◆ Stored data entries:
··········

/-! ### Encoding, from the grids of 30 R129 and R130 -/

/-- The bytes of an instruction, lowest address first. STOP's ignored byte is written 0x00 (30 R135). -/
def encode : Instr → List Byte
  | .nop => [0x00]
  | .ldBCNn nn => [0x01, loByte nn, hiByte nn]
  | .ldAtBCA => [0x02]
  | .incBC => [0x03]
  | .incB => [0x04]
  | .decB => [0x05]
  | .ldBN n => [0x06, n]
  | .rlca => [0x07]
  | .ldAtNnSP nn => [0x08, loByte nn, hiByte nn]
  | .addHLBC => [0x09]
  | .ldAAtBC => [0x0A]
  | .decBC => [0x0B]
  | .incC => [0x0C]
  | .decC => [0x0D]
  | .ldCN n => [0x0E, n]
  | .rrca => [0x0F]
  | .stop => [0x10, 0x00]
  | .ldDENn nn => [0x11, loByte nn, hiByte nn]
  | .ldAtDEA => [0x12]
  | .incDE => [0x13]
  | .incD => [0x14]
  | .decD => [0x15]
  | .ldDN n => [0x16, n]
  | .rla => [0x17]
  | .jr e => [0x18, e]
  | .addHLDE => [0x19]
  | .ldAAtDE => [0x1A]
  | .decDE => [0x1B]
  | .incE => [0x1C]
  | .decE => [0x1D]
  | .ldEN n => [0x1E, n]
  | .rra => [0x1F]
  | .jrNZ e => [0x20, e]
  | .ldHLNn nn => [0x21, loByte nn, hiByte nn]
  | .ldAtHLIncA => [0x22]
  | .incHL => [0x23]
  | .incH => [0x24]
  | .decH => [0x25]
  | .ldHN n => [0x26, n]
  | .daa => [0x27]
  | .jrZ e => [0x28, e]
  | .addHLHL => [0x29]
  | .ldAAtHLInc => [0x2A]
  | .decHL => [0x2B]
  | .incL => [0x2C]
  | .decL => [0x2D]
  | .ldLN n => [0x2E, n]
  | .cpl => [0x2F]
  | .jrNC e => [0x30, e]
  | .ldSPNn nn => [0x31, loByte nn, hiByte nn]
  | .ldAtHLDecA => [0x32]
  | .incSP => [0x33]
  | .incAtHL => [0x34]
  | .decAtHL => [0x35]
  | .ldAtHLN n => [0x36, n]
  | .scf => [0x37]
  | .jrC e => [0x38, e]
  | .addHLSP => [0x39]
  | .ldAAtHLDec => [0x3A]
  | .decSP => [0x3B]
  | .incA => [0x3C]
  | .decA => [0x3D]
  | .ldAN n => [0x3E, n]
  | .ccf => [0x3F]
  | .ldBB => [0x40]
  | .ldBC => [0x41]
  | .ldBD => [0x42]
  | .ldBE => [0x43]
  | .ldBH => [0x44]
  | .ldBL => [0x45]
  | .ldBAtHL => [0x46]
  | .ldBA => [0x47]
  | .ldCB => [0x48]
  | .ldCC => [0x49]
  | .ldCD => [0x4A]
  | .ldCE => [0x4B]
  | .ldCH => [0x4C]
  | .ldCL => [0x4D]
  | .ldCAtHL => [0x4E]
  | .ldCA => [0x4F]
  | .ldDB => [0x50]
  | .ldDC => [0x51]
  | .ldDD => [0x52]
  | .ldDE => [0x53]
  | .ldDH => [0x54]
  | .ldDL => [0x55]
  | .ldDAtHL => [0x56]
  | .ldDA => [0x57]
  | .ldEB => [0x58]
  | .ldEC => [0x59]
  | .ldED => [0x5A]
  | .ldEE => [0x5B]
  | .ldEH => [0x5C]
  | .ldEL => [0x5D]
  | .ldEAtHL => [0x5E]
  | .ldEA => [0x5F]
  | .ldHB => [0x60]
  | .ldHC => [0x61]
  | .ldHD => [0x62]
  | .ldHE => [0x63]
  | .ldHH => [0x64]
  | .ldHL => [0x65]
  | .ldHAtHL => [0x66]
  | .ldHA => [0x67]
  | .ldLB => [0x68]
  | .ldLC => [0x69]
  | .ldLD => [0x6A]
  | .ldLE => [0x6B]
  | .ldLH => [0x6C]
  | .ldLL => [0x6D]
  | .ldLAtHL => [0x6E]
  | .ldLA => [0x6F]
  | .ldAtHLB => [0x70]
  | .ldAtHLC => [0x71]
  | .ldAtHLD => [0x72]
  | .ldAtHLE => [0x73]
  | .ldAtHLH => [0x74]
  | .ldAtHLL => [0x75]
  | .halt => [0x76]
  | .ldAtHLA => [0x77]
  | .ldAB => [0x78]
  | .ldAC => [0x79]
  | .ldAD => [0x7A]
  | .ldAE => [0x7B]
  | .ldAH => [0x7C]
  | .ldAL => [0x7D]
  | .ldAAtHL => [0x7E]
  | .ldAA => [0x7F]
  | .addAB => [0x80]
  | .addAC => [0x81]
  | .addAD => [0x82]
  | .addAE => [0x83]
  | .addAH => [0x84]
  | .addAL => [0x85]
  | .addAAtHL => [0x86]
  | .addAA => [0x87]
  | .adcAB => [0x88]
  | .adcAC => [0x89]
  | .adcAD => [0x8A]
  | .adcAE => [0x8B]
  | .adcAH => [0x8C]
  | .adcAL => [0x8D]
  | .adcAAtHL => [0x8E]
  | .adcAA => [0x8F]
  | .subB => [0x90]
  | .subC => [0x91]
  | .subD => [0x92]
  | .subE => [0x93]
  | .subH => [0x94]
  | .subL => [0x95]
  | .subAtHL => [0x96]
  | .subA => [0x97]
  | .sbcAB => [0x98]
  | .sbcAC => [0x99]
  | .sbcAD => [0x9A]
  | .sbcAE => [0x9B]
  | .sbcAH => [0x9C]
  | .sbcAL => [0x9D]
  | .sbcAAtHL => [0x9E]
  | .sbcAA => [0x9F]
  | .andB => [0xA0]
  | .andC => [0xA1]
  | .andD => [0xA2]
  | .andE => [0xA3]
  | .andH => [0xA4]
  | .andL => [0xA5]
  | .andAtHL => [0xA6]
  | .andA => [0xA7]
  | .xorB => [0xA8]
  | .xorC => [0xA9]
  | .xorD => [0xAA]
  | .xorE => [0xAB]
  | .xorH => [0xAC]
  | .xorL => [0xAD]
  | .xorAtHL => [0xAE]
  | .xorA => [0xAF]
  | .orB => [0xB0]
  | .orC => [0xB1]
  | .orD => [0xB2]
  | .orE => [0xB3]
  | .orH => [0xB4]
  | .orL => [0xB5]
  | .orAtHL => [0xB6]
  | .orA => [0xB7]
  | .cpB => [0xB8]
  | .cpC => [0xB9]
  | .cpD => [0xBA]
  | .cpE => [0xBB]
  | .cpH => [0xBC]
  | .cpL => [0xBD]
  | .cpAtHL => [0xBE]
  | .cpA => [0xBF]
  | .retNZ => [0xC0]
  | .popBC => [0xC1]
  | .jpNZ nn => [0xC2, loByte nn, hiByte nn]
  | .jp nn => [0xC3, loByte nn, hiByte nn]
  | .callNZ nn => [0xC4, loByte nn, hiByte nn]
  | .pushBC => [0xC5]
  | .addAN n => [0xC6, n]
  | .rst00 => [0xC7]
  | .retZ => [0xC8]
  | .ret => [0xC9]
  | .jpZ nn => [0xCA, loByte nn, hiByte nn]
  | .callZ nn => [0xCC, loByte nn, hiByte nn]
  | .call nn => [0xCD, loByte nn, hiByte nn]
  | .adcAN n => [0xCE, n]
  | .rst08 => [0xCF]
  | .retNC => [0xD0]
  | .popDE => [0xD1]
  | .jpNC nn => [0xD2, loByte nn, hiByte nn]
  | .illegalD3 => [0xD3]
  | .callNC nn => [0xD4, loByte nn, hiByte nn]
  | .pushDE => [0xD5]
  | .subN n => [0xD6, n]
  | .rst10 => [0xD7]
  | .retC => [0xD8]
  | .reti => [0xD9]
  | .jpC nn => [0xDA, loByte nn, hiByte nn]
  | .illegalDB => [0xDB]
  | .callC nn => [0xDC, loByte nn, hiByte nn]
  | .illegalDD => [0xDD]
  | .sbcAN n => [0xDE, n]
  | .rst18 => [0xDF]
  | .ldhAtNA n => [0xE0, n]
  | .popHL => [0xE1]
  | .ldhAtCA => [0xE2]
  | .illegalE3 => [0xE3]
  | .illegalE4 => [0xE4]
  | .pushHL => [0xE5]
  | .andN n => [0xE6, n]
  | .rst20 => [0xE7]
  | .addSPE e => [0xE8, e]
  | .jpHL => [0xE9]
  | .ldAtNnA nn => [0xEA, loByte nn, hiByte nn]
  | .illegalEB => [0xEB]
  | .illegalEC => [0xEC]
  | .illegalED => [0xED]
  | .xorN n => [0xEE, n]
  | .rst28 => [0xEF]
  | .ldhAAtN n => [0xF0, n]
  | .popAF => [0xF1]
  | .ldhAAtC => [0xF2]
  | .di => [0xF3]
  | .illegalF4 => [0xF4]
  | .pushAF => [0xF5]
  | .orN n => [0xF6, n]
  | .rst30 => [0xF7]
  | .ldHLSPE e => [0xF8, e]
  | .ldSPHL => [0xF9]
  | .ldAAtNn nn => [0xFA, loByte nn, hiByte nn]
  | .ei => [0xFB]
  | .illegalFC => [0xFC]
  | .illegalFD => [0xFD]
  | .cpN n => [0xFE, n]
  | .rst38 => [0xFF]
  | .rlcB => [0xCB, 0x00]
  | .rlcC => [0xCB, 0x01]
  | .rlcD => [0xCB, 0x02]
  | .rlcE => [0xCB, 0x03]
  | .rlcH => [0xCB, 0x04]
  | .rlcL => [0xCB, 0x05]
  | .rlcAtHL => [0xCB, 0x06]
  | .rlcA => [0xCB, 0x07]
  | .rrcB => [0xCB, 0x08]
  | .rrcC => [0xCB, 0x09]
  | .rrcD => [0xCB, 0x0A]
  | .rrcE => [0xCB, 0x0B]
  | .rrcH => [0xCB, 0x0C]
  | .rrcL => [0xCB, 0x0D]
  | .rrcAtHL => [0xCB, 0x0E]
  | .rrcA => [0xCB, 0x0F]
  | .rlB => [0xCB, 0x10]
  | .rlC => [0xCB, 0x11]
  | .rlD => [0xCB, 0x12]
  | .rlE => [0xCB, 0x13]
  | .rlH => [0xCB, 0x14]
  | .rlL => [0xCB, 0x15]
  | .rlAtHL => [0xCB, 0x16]
  | .rlA => [0xCB, 0x17]
  | .rrB => [0xCB, 0x18]
  | .rrC => [0xCB, 0x19]
  | .rrD => [0xCB, 0x1A]
  | .rrE => [0xCB, 0x1B]
  | .rrH => [0xCB, 0x1C]
  | .rrL => [0xCB, 0x1D]
  | .rrAtHL => [0xCB, 0x1E]
  | .rrA => [0xCB, 0x1F]
  | .slaB => [0xCB, 0x20]
  | .slaC => [0xCB, 0x21]
  | .slaD => [0xCB, 0x22]
  | .slaE => [0xCB, 0x23]
  | .slaH => [0xCB, 0x24]
  | .slaL => [0xCB, 0x25]
  | .slaAtHL => [0xCB, 0x26]
  | .slaA => [0xCB, 0x27]
  | .sraB => [0xCB, 0x28]
  | .sraC => [0xCB, 0x29]
  | .sraD => [0xCB, 0x2A]
  | .sraE => [0xCB, 0x2B]
  | .sraH => [0xCB, 0x2C]
  | .sraL => [0xCB, 0x2D]
  | .sraAtHL => [0xCB, 0x2E]
  | .sraA => [0xCB, 0x2F]
  | .swapB => [0xCB, 0x30]
  | .swapC => [0xCB, 0x31]
  | .swapD => [0xCB, 0x32]
  | .swapE => [0xCB, 0x33]
  | .swapH => [0xCB, 0x34]
  | .swapL => [0xCB, 0x35]
  | .swapAtHL => [0xCB, 0x36]
  | .swapA => [0xCB, 0x37]
  | .srlB => [0xCB, 0x38]
  | .srlC => [0xCB, 0x39]
  | .srlD => [0xCB, 0x3A]
  | .srlE => [0xCB, 0x3B]
  | .srlH => [0xCB, 0x3C]
  | .srlL => [0xCB, 0x3D]
  | .srlAtHL => [0xCB, 0x3E]
  | .srlA => [0xCB, 0x3F]
  | .bit0B => [0xCB, 0x40]
  | .bit0C => [0xCB, 0x41]
  | .bit0D => [0xCB, 0x42]
  | .bit0E => [0xCB, 0x43]
  | .bit0H => [0xCB, 0x44]
  | .bit0L => [0xCB, 0x45]
  | .bit0AtHL => [0xCB, 0x46]
  | .bit0A => [0xCB, 0x47]
  | .bit1B => [0xCB, 0x48]
  | .bit1C => [0xCB, 0x49]
  | .bit1D => [0xCB, 0x4A]
  | .bit1E => [0xCB, 0x4B]
  | .bit1H => [0xCB, 0x4C]
  | .bit1L => [0xCB, 0x4D]
  | .bit1AtHL => [0xCB, 0x4E]
  | .bit1A => [0xCB, 0x4F]
  | .bit2B => [0xCB, 0x50]
  | .bit2C => [0xCB, 0x51]
  | .bit2D => [0xCB, 0x52]
  | .bit2E => [0xCB, 0x53]
  | .bit2H => [0xCB, 0x54]
  | .bit2L => [0xCB, 0x55]
  | .bit2AtHL => [0xCB, 0x56]
  | .bit2A => [0xCB, 0x57]
  | .bit3B => [0xCB, 0x58]
  | .bit3C => [0xCB, 0x59]
  | .bit3D => [0xCB, 0x5A]
  | .bit3E => [0xCB, 0x5B]
  | .bit3H => [0xCB, 0x5C]
  | .bit3L => [0xCB, 0x5D]
  | .bit3AtHL => [0xCB, 0x5E]
  | .bit3A => [0xCB, 0x5F]
  | .bit4B => [0xCB, 0x60]
  | .bit4C => [0xCB, 0x61]
  | .bit4D => [0xCB, 0x62]
  | .bit4E => [0xCB, 0x63]
  | .bit4H => [0xCB, 0x64]
  | .bit4L => [0xCB, 0x65]
  | .bit4AtHL => [0xCB, 0x66]
  | .bit4A => [0xCB, 0x67]
  | .bit5B => [0xCB, 0x68]
  | .bit5C => [0xCB, 0x69]
  | .bit5D => [0xCB, 0x6A]
  | .bit5E => [0xCB, 0x6B]
  | .bit5H => [0xCB, 0x6C]
  | .bit5L => [0xCB, 0x6D]
  | .bit5AtHL => [0xCB, 0x6E]
  | .bit5A => [0xCB, 0x6F]
  | .bit6B => [0xCB, 0x70]
  | .bit6C => [0xCB, 0x71]
  | .bit6D => [0xCB, 0x72]
  | .bit6E => [0xCB, 0x73]
  | .bit6H => [0xCB, 0x74]
  | .bit6L => [0xCB, 0x75]
  | .bit6AtHL => [0xCB, 0x76]
  | .bit6A => [0xCB, 0x77]
  | .bit7B => [0xCB, 0x78]
  | .bit7C => [0xCB, 0x79]
  | .bit7D => [0xCB, 0x7A]
  | .bit7E => [0xCB, 0x7B]
  | .bit7H => [0xCB, 0x7C]
  | .bit7L => [0xCB, 0x7D]
  | .bit7AtHL => [0xCB, 0x7E]
  | .bit7A => [0xCB, 0x7F]
  | .res0B => [0xCB, 0x80]
  | .res0C => [0xCB, 0x81]
  | .res0D => [0xCB, 0x82]
  | .res0E => [0xCB, 0x83]
  | .res0H => [0xCB, 0x84]
  | .res0L => [0xCB, 0x85]
  | .res0AtHL => [0xCB, 0x86]
  | .res0A => [0xCB, 0x87]
  | .res1B => [0xCB, 0x88]
  | .res1C => [0xCB, 0x89]
  | .res1D => [0xCB, 0x8A]
  | .res1E => [0xCB, 0x8B]
  | .res1H => [0xCB, 0x8C]
  | .res1L => [0xCB, 0x8D]
  | .res1AtHL => [0xCB, 0x8E]
  | .res1A => [0xCB, 0x8F]
  | .res2B => [0xCB, 0x90]
  | .res2C => [0xCB, 0x91]
  | .res2D => [0xCB, 0x92]
  | .res2E => [0xCB, 0x93]
  | .res2H => [0xCB, 0x94]
  | .res2L => [0xCB, 0x95]
  | .res2AtHL => [0xCB, 0x96]
  | .res2A => [0xCB, 0x97]
  | .res3B => [0xCB, 0x98]
  | .res3C => [0xCB, 0x99]
  | .res3D => [0xCB, 0x9A]
  | .res3E => [0xCB, 0x9B]
  | .res3H => [0xCB, 0x9C]
  | .res3L => [0xCB, 0x9D]
  | .res3AtHL => [0xCB, 0x9E]
  | .res3A => [0xCB, 0x9F]
  | .res4B => [0xCB, 0xA0]
  | .res4C => [0xCB, 0xA1]
  | .res4D => [0xCB, 0xA2]
  | .res4E => [0xCB, 0xA3]
  | .res4H => [0xCB, 0xA4]
  | .res4L => [0xCB, 0xA5]
  | .res4AtHL => [0xCB, 0xA6]
  | .res4A => [0xCB, 0xA7]
  | .res5B => [0xCB, 0xA8]
  | .res5C => [0xCB, 0xA9]
  | .res5D => [0xCB, 0xAA]
  | .res5E => [0xCB, 0xAB]
  | .res5H => [0xCB, 0xAC]
  | .res5L => [0xCB, 0xAD]
  | .res5AtHL => [0xCB, 0xAE]
  | .res5A => [0xCB, 0xAF]
  | .res6B => [0xCB, 0xB0]
  | .res6C => [0xCB, 0xB1]
  | .res6D => [0xCB, 0xB2]
  | .res6E => [0xCB, 0xB3]
  | .res6H => [0xCB, 0xB4]
  | .res6L => [0xCB, 0xB5]
  | .res6AtHL => [0xCB, 0xB6]
  | .res6A => [0xCB, 0xB7]
  | .res7B => [0xCB, 0xB8]
  | .res7C => [0xCB, 0xB9]
  | .res7D => [0xCB, 0xBA]
  | .res7E => [0xCB, 0xBB]
  | .res7H => [0xCB, 0xBC]
  | .res7L => [0xCB, 0xBD]
  | .res7AtHL => [0xCB, 0xBE]
  | .res7A => [0xCB, 0xBF]
  | .set0B => [0xCB, 0xC0]
  | .set0C => [0xCB, 0xC1]
  | .set0D => [0xCB, 0xC2]
  | .set0E => [0xCB, 0xC3]
  | .set0H => [0xCB, 0xC4]
  | .set0L => [0xCB, 0xC5]
  | .set0AtHL => [0xCB, 0xC6]
  | .set0A => [0xCB, 0xC7]
  | .set1B => [0xCB, 0xC8]
  | .set1C => [0xCB, 0xC9]
  | .set1D => [0xCB, 0xCA]
  | .set1E => [0xCB, 0xCB]
  | .set1H => [0xCB, 0xCC]
  | .set1L => [0xCB, 0xCD]
  | .set1AtHL => [0xCB, 0xCE]
  | .set1A => [0xCB, 0xCF]
  | .set2B => [0xCB, 0xD0]
  | .set2C => [0xCB, 0xD1]
  | .set2D => [0xCB, 0xD2]
  | .set2E => [0xCB, 0xD3]
  | .set2H => [0xCB, 0xD4]
  | .set2L => [0xCB, 0xD5]
  | .set2AtHL => [0xCB, 0xD6]
  | .set2A => [0xCB, 0xD7]
  | .set3B => [0xCB, 0xD8]
  | .set3C => [0xCB, 0xD9]
  | .set3D => [0xCB, 0xDA]
  | .set3E => [0xCB, 0xDB]
  | .set3H => [0xCB, 0xDC]
  | .set3L => [0xCB, 0xDD]
  | .set3AtHL => [0xCB, 0xDE]
  | .set3A => [0xCB, 0xDF]
  | .set4B => [0xCB, 0xE0]
  | .set4C => [0xCB, 0xE1]
  | .set4D => [0xCB, 0xE2]
  | .set4E => [0xCB, 0xE3]
  | .set4H => [0xCB, 0xE4]
  | .set4L => [0xCB, 0xE5]
  | .set4AtHL => [0xCB, 0xE6]
  | .set4A => [0xCB, 0xE7]
  | .set5B => [0xCB, 0xE8]
  | .set5C => [0xCB, 0xE9]
  | .set5D => [0xCB, 0xEA]
  | .set5E => [0xCB, 0xEB]
  | .set5H => [0xCB, 0xEC]
  | .set5L => [0xCB, 0xED]
  | .set5AtHL => [0xCB, 0xEE]
  | .set5A => [0xCB, 0xEF]
  | .set6B => [0xCB, 0xF0]
  | .set6C => [0xCB, 0xF1]
  | .set6D => [0xCB, 0xF2]
  | .set6E => [0xCB, 0xF3]
  | .set6H => [0xCB, 0xF4]
  | .set6L => [0xCB, 0xF5]
  | .set6AtHL => [0xCB, 0xF6]
  | .set6A => [0xCB, 0xF7]
  | .set7B => [0xCB, 0xF8]
  | .set7C => [0xCB, 0xF9]
  | .set7D => [0xCB, 0xFA]
  | .set7E => [0xCB, 0xFB]
  | .set7H => [0xCB, 0xFC]
  | .set7L => [0xCB, 0xFD]
  | .set7AtHL => [0xCB, 0xFE]
  | .set7A => [0xCB, 0xFF]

··········

◆ Problem to work on:
Print the first line of the records above and each line after it, exactly, through the line with "[0x11, loByte nn, hiByte nn]".

◆ Finished task:
/-! ### Encoding, from the grids of 30 R129 and R130 -/

/-- The bytes of an instruction, lowest address first. STOP's ignored byte is written 0x00 (30 R135). -/
def encode : Instr → List Byte
  | .nop => [0x00]
  | .ldBCNn nn => [0x01, loByte nn, hiByte nn]
  | .ldAtBCA => [0x02]
  | .incBC => [0x03]
  | .incB => [0x04]
  | .decB => [0x05]
  | .ldBN n => [0x06, n]
  | .rlca => [0x07]
  | .ldAtNnSP nn => [0x08, loByte nn, hiByte nn]
  | .addHLBC => [0x09]
  | .ldAAtBC => [0x0A]
  | .decBC => [0x0B]
  | .incC => [0x0C]
  | .decC => [0x0D]
  | .ldCN n => [0x0E, n]
  | .rrca => [0x0F]
  | .stop => [0x10, 0x00]
  | .ldDENn nn => [0x11, loByte nn, hiByte nn]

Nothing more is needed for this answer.